The answer should match the records character for character.
[Input for this task — start]
/-- The mean over the central half of the columns of a line, band REF_BAND, times 65,536 (R184 step 3). -/
def lineMean (c : CamPort) (l : Line) : Int := meanFine (((l.bands.getD c.refBand []).drop (c.pixels / 4)).take (c.pixels / 2))

/-- The edge among a port's lines (R184 step 3): index of the line before it and E_p in 1/256 count. The levels must differ by
1/16 of the range (R183). -/
def findEdge (c : CamPort) (ls : List Line) : Option (Nat × Int) :=
  let v := ls.map (lineMean c)
  let at_ := fun (i : Nat) => v.getD i 0
  let avg := fun (i : Nat) => (((v.drop i).take 16).foldl (· + ·) 0) / 16
  ((List.range ls.length).filterMap (fun i =>
    if i + 1 < 16 ∨ i + 17 > ls.length then none
    else
      let a := avg (i - 15)
      let b := avg (i + 1)
      let mid := (a + b) / 2
      if (b - a) * 16 ≥ 2 ^ sampleBits c * 65536 ∧ at_ i < mid ∧ mid ≤ at_ (i + 1) then
        let k0 := (ls.getD i default).count
        let k1 := (ls.getD (i + 1) default).count
        some (i, k0.toInt * 256 + divNear (cdiff k1 k0 * 256 * (mid - at_ i)) (at_ (i + 1) - at_ i).toNat)
      else none)).head?

/-- First run of dark columns 8 to 64 wide: first column and width (R183, R184 step 4). -/
def findRun : List Bool → Nat → Nat → Option (Nat × Nat)
  | [], i, n => if 8 ≤ n ∧ n ≤ 64 then some (i - n, n) else none
  | d :: ds, i, n => if d then findRun ds (i + 1) (n + 1)
    else if 8 ≤ n ∧ n ≤ 64 then some (i - n, n) else findRun ds (i + 1) 0

/-- The column of the dark stripe (R184 step 4). -/
def findStripe (c : CamPort) (ls : List Line) (edge : Nat) : Option Int :=
  let rows := (ls.drop (edge + 9)).take 16
  let col := fun (j : Nat) => (rows.map (fun l => (l.bands.getD c.refBand []).getD j 0)).sum
  let dark := ((ls.drop (edge - 15)).take 16).map (lineMean c)
  let bright := (((ls.drop (edge + 1)).take 16).map (lineMean c)).foldl (· + ·) 0
  let mid := (dark.foldl (· + ·) 0 + bright) / 2
  if rows.length < 16 then none
  else (findRun ((List.range c.pixels).map (fun j => decide ((col j : Int) * 65536 < mid))) 0 0).map (fun r =>
    ((2 * r.1 + r.2 - 1 + 1) / 2 : Nat))

/-- Selected ports. -/
def alignPorts (m : Mach) : List Nat := (List.range 16).filter (portActive m)

/-- What a pass gave for a port: E_p and C_p. -/
def passOf (m : Mach) (p : Nat) : Option (Int × Int) :=
  let ls := tget [] m.align.lines p
  match findEdge (camOf m p) ls with
  | none => none
  | some (i, e) => (findStripe (camOf m p) ls i).map (fun c => (e, c))

/-- The reference of a group: greatest E_p, then lowest port (R184 step 5). -/
def refPort (xs : List (Nat × Int × Int)) : Option (Nat × Int × Int) :=
  xs.foldl (fun r x => match r with
    | none => some x
    | some y => if x.2.1 > y.2.1 then some x else some y) none

/-- The results of a pass (R184 step 5). -/
def passResults (m : Mach) (xs : List (Nat × Int × Int)) : Tab PassRes :=
  xs.filterMap (fun x =>
    let g := (camOf m x.1).group
    (refPort (xs.filter (fun y => (camOf m y.1).group == g))).map (fun r =>
      (x.1, ({ lineOfs := divNear (x.2.1 - r.2.1) (max 1 m.cfg.machine.pitch), pixOfs := r.2.2 - x.2.2 } : PassRes))))

/-- Median of three. -/
def median3 (a b c : Int) : Int := max (min a b) (min (max a b) c)

/-- Write one group's offsets to the audit log (R400 type 0x0004): port, LINE_OFS, PIX_OFS, eight ports an entry. -/
def auditOffsets (m : Mach) (ps : List Nat) : Mach :=
  let put := fun (ps : List Nat) => ps.flatMap (fun p =>
    leBytes 1 p ++ leBytes 3 (rd m F.INT_PORT_LOFS_LINE_OFS p) ++ leBytes 2 (rd m F.INT_PORT_POFS_PIX_OFS p))
  let m := audit m 0x0004 0 (put (ps.take 8))
  if ps.length > 8 then audit m 0x0004 0 (put (ps.drop 8)) else m

/-- Apply the measured offsets of a group (R184 step 7). -/
def applyOffsets (m : Mach) (res : Tab PassRes) (g : Nat) : Mach :=
  let mine := res.filter (fun x => (camOf m x.1).group == g)
  if mine.isEmpty then m
  else
    let m := forEach mine m (fun m x =>
      wr (wr m F.INT_PORT_LOFS_LINE_OFS x.1 (twos 24 (clampI (-8388608) 0 x.2.lineOfs))) F.INT_PORT_POFS_PIX_OFS x.1
        (twos 13 (clampI (-4095) 4095 x.2.pixOfs)))
    auditOffsets m (mine.map (fun x => x.1))

/-- Alignment ends: three passes stand (R184 steps 6 and 7). -/
def alignEnd (m : Mach) : Mach :=
  match m.align.passes with
  | [a, b, c] =>
    let ps := alignPorts m
    let g := fun (t : Tab PassRes) (p : Nat) => tget ({} : PassRes) t p
    let med : Tab PassRes := ps.map (fun p =>
      (p, { lineOfs := median3 (g a p).lineOfs (g b p).lineOfs (g c p).lineOfs, pixOfs := median3 (g a p).pixOfs (g b p).pixOfs (g c p).pixOfs }))
    let ok := med.all (fun x => [a, b, c].all (fun t =>
      decide (((g t x.1).lineOfs - x.2.lineOfs).natAbs ≤ 64) && decide (((g t x.1).pixOfs - x.2.pixOfs).natAbs ≤ 1)))
    if !ok then alignFail m 2
    else
      let m := forEach med m (fun m x => wr (wr m F.INT_ALIGN_RES_L_LINE_OFS x.1 (twos 24 x.2.lineOfs)) F.INT_ALIGN_RES_P_PIX_OFS x.1
        (twos 13 x.2.pixOfs))
      let use := m.align.startup || m.align.apply
      let m := alignState (setAlign (setCtl m (fun c => { c with align := false, alignDue := false }))
        (fun a => { a with lines := [], passes := [] })) 2 0
      if use then forEach [1, 2, 3, 4, 5, 6, 7] m (fun m g => applyOffsets m med g) else m
  | _ => m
[Input for this task — finish]
Solution:
/-- The mean over the central half of the columns of a line, band REF_BAND, times 65,536 (R184 step 3). -/
def lineMean (c : CamPort) (l : Line) : Int := meanFine (((l.bands.getD c.refBand []).drop (c.pixels / 4)).take (c.pixels / 2))

/-- The edge among a port's lines (R184 step 3): index of the line before it and E_p in 1/256 count. The levels must differ by
1/16 of the range (R183). -/
def findEdge (c : CamPort) (ls : List Line) : Option (Nat × Int) :=
  let v := ls.map (lineMean c)
  let at_ := fun (i : Nat) => v.getD i 0
  let avg := fun (i : Nat) => (((v.drop i).take 16).foldl (· + ·) 0) / 16
  ((List.range ls.length).filterMap (fun i =>
    if i + 1 < 16 ∨ i + 17 > ls.length then none
    else
      let a := avg (i - 15)
      let b := avg (i + 1)
      let mid := (a + b) / 2
      if (b - a) * 16 ≥ 2 ^ sampleBits c * 65536 ∧ at_ i < mid ∧ mid ≤ at_ (i + 1) then
        let k0 := (ls.getD i default).count
        let k1 := (ls.getD (i + 1) default).count
        some (i, k0.toInt * 256 + divNear (cdiff k1 k0 * 256 * (mid - at_ i)) (at_ (i + 1) - at_ i).toNat)
      else none)).head?

/-- First run of dark columns 8 to 64 wide: first column and width (R183, R184 step 4). -/
def findRun : List Bool → Nat → Nat → Option (Nat × Nat)
  | [], i, n => if 8 ≤ n ∧ n ≤ 64 then some (i - n, n) else none
  | d :: ds, i, n => if d then findRun ds (i + 1) (n + 1)
    else if 8 ≤ n ∧ n ≤ 64 then some (i - n, n) else findRun ds (i + 1) 0

/-- The column of the dark stripe (R184 step 4). -/
def findStripe (c : CamPort) (ls : List Line) (edge : Nat) : Option Int :=
  let rows := (ls.drop (edge + 9)).take 16
  let col := fun (j : Nat) => (rows.map (fun l => (l.bands.getD c.refBand []).getD j 0)).sum
  let dark := ((ls.drop (edge - 15)).take 16).map (lineMean c)
  let bright := (((ls.drop (edge + 1)).take 16).map (lineMean c)).foldl (· + ·) 0
  let mid := (dark.foldl (· + ·) 0 + bright) / 2
  if rows.length < 16 then none
  else (findRun ((List.range c.pixels).map (fun j => decide ((col j : Int) * 65536 < mid))) 0 0).map (fun r =>
    ((2 * r.1 + r.2 - 1 + 1) / 2 : Nat))

/-- Selected ports. -/
def alignPorts (m : Mach) : List Nat := (List.range 16).filter (portActive m)

/-- What a pass gave for a port: E_p and C_p. -/
def passOf (m : Mach) (p : Nat) : Option (Int × Int) :=
  let ls := tget [] m.align.lines p
  match findEdge (camOf m p) ls with
  | none => none
  | some (i, e) => (findStripe (camOf m p) ls i).map (fun c => (e, c))

/-- The reference of a group: greatest E_p, then lowest port (R184 step 5). -/
def refPort (xs : List (Nat × Int × Int)) : Option (Nat × Int × Int) :=
  xs.foldl (fun r x => match r with
    | none => some x
    | some y => if x.2.1 > y.2.1 then some x else some y) none

/-- The results of a pass (R184 step 5). -/
def passResults (m : Mach) (xs : List (Nat × Int × Int)) : Tab PassRes :=
  xs.filterMap (fun x =>
    let g := (camOf m x.1).group
    (refPort (xs.filter (fun y => (camOf m y.1).group == g))).map (fun r =>
      (x.1, ({ lineOfs := divNear (x.2.1 - r.2.1) (max 1 m.cfg.machine.pitch), pixOfs := r.2.2 - x.2.2 } : PassRes))))

/-- Median of three. -/
def median3 (a b c : Int) : Int := max (min a b) (min (max a b) c)

/-- Write one group's offsets to the audit log (R400 type 0x0004): port, LINE_OFS, PIX_OFS, eight ports an entry. -/
def auditOffsets (m : Mach) (ps : List Nat) : Mach :=
  let put := fun (ps : List Nat) => ps.flatMap (fun p =>
    leBytes 1 p ++ leBytes 3 (rd m F.INT_PORT_LOFS_LINE_OFS p) ++ leBytes 2 (rd m F.INT_PORT_POFS_PIX_OFS p))
  let m := audit m 0x0004 0 (put (ps.take 8))
  if ps.length > 8 then audit m 0x0004 0 (put (ps.drop 8)) else m

/-- Apply the measured offsets of a group (R184 step 7). -/
def applyOffsets (m : Mach) (res : Tab PassRes) (g : Nat) : Mach :=
  let mine := res.filter (fun x => (camOf m x.1).group == g)
  if mine.isEmpty then m
  else
    let m := forEach mine m (fun m x =>
      wr (wr m F.INT_PORT_LOFS_LINE_OFS x.1 (twos 24 (clampI (-8388608) 0 x.2.lineOfs))) F.INT_PORT_POFS_PIX_OFS x.1
        (twos 13 (clampI (-4095) 4095 x.2.pixOfs)))
    auditOffsets m (mine.map (fun x => x.1))

/-- Alignment ends: three passes stand (R184 steps 6 and 7). -/
def alignEnd (m : Mach) : Mach :=
  match m.align.passes with
  | [a, b, c] =>
    let ps := alignPorts m
    let g := fun (t : Tab PassRes) (p : Nat) => tget ({} : PassRes) t p
    let med : Tab PassRes := ps.map (fun p =>
      (p, { lineOfs := median3 (g a p).lineOfs (g b p).lineOfs (g c p).lineOfs, pixOfs := median3 (g a p).pixOfs (g b p).pixOfs (g c p).pixOfs }))
    let ok := med.all (fun x => [a, b, c].all (fun t =>
      decide (((g t x.1).lineOfs - x.2.lineOfs).natAbs ≤ 64) && decide (((g t x.1).pixOfs - x.2.pixOfs).natAbs ≤ 1)))
    if !ok then alignFail m 2
    else
      let m := forEach med m (fun m x => wr (wr m F.INT_ALIGN_RES_L_LINE_OFS x.1 (twos 24 x.2.lineOfs)) F.INT_ALIGN_RES_P_PIX_OFS x.1
        (twos 13 x.2.pixOfs))
      let use := m.align.startup || m.align.apply
      let m := alignState (setAlign (setCtl m (fun c => { c with align := false, alignDue := false }))
        (fun a => { a with lines := [], passes := [] })) 2 0
      if use then forEach [1, 2, 3, 4, 5, 6, 7] m (fun m g => applyOffsets m med g) else m
  | _ => m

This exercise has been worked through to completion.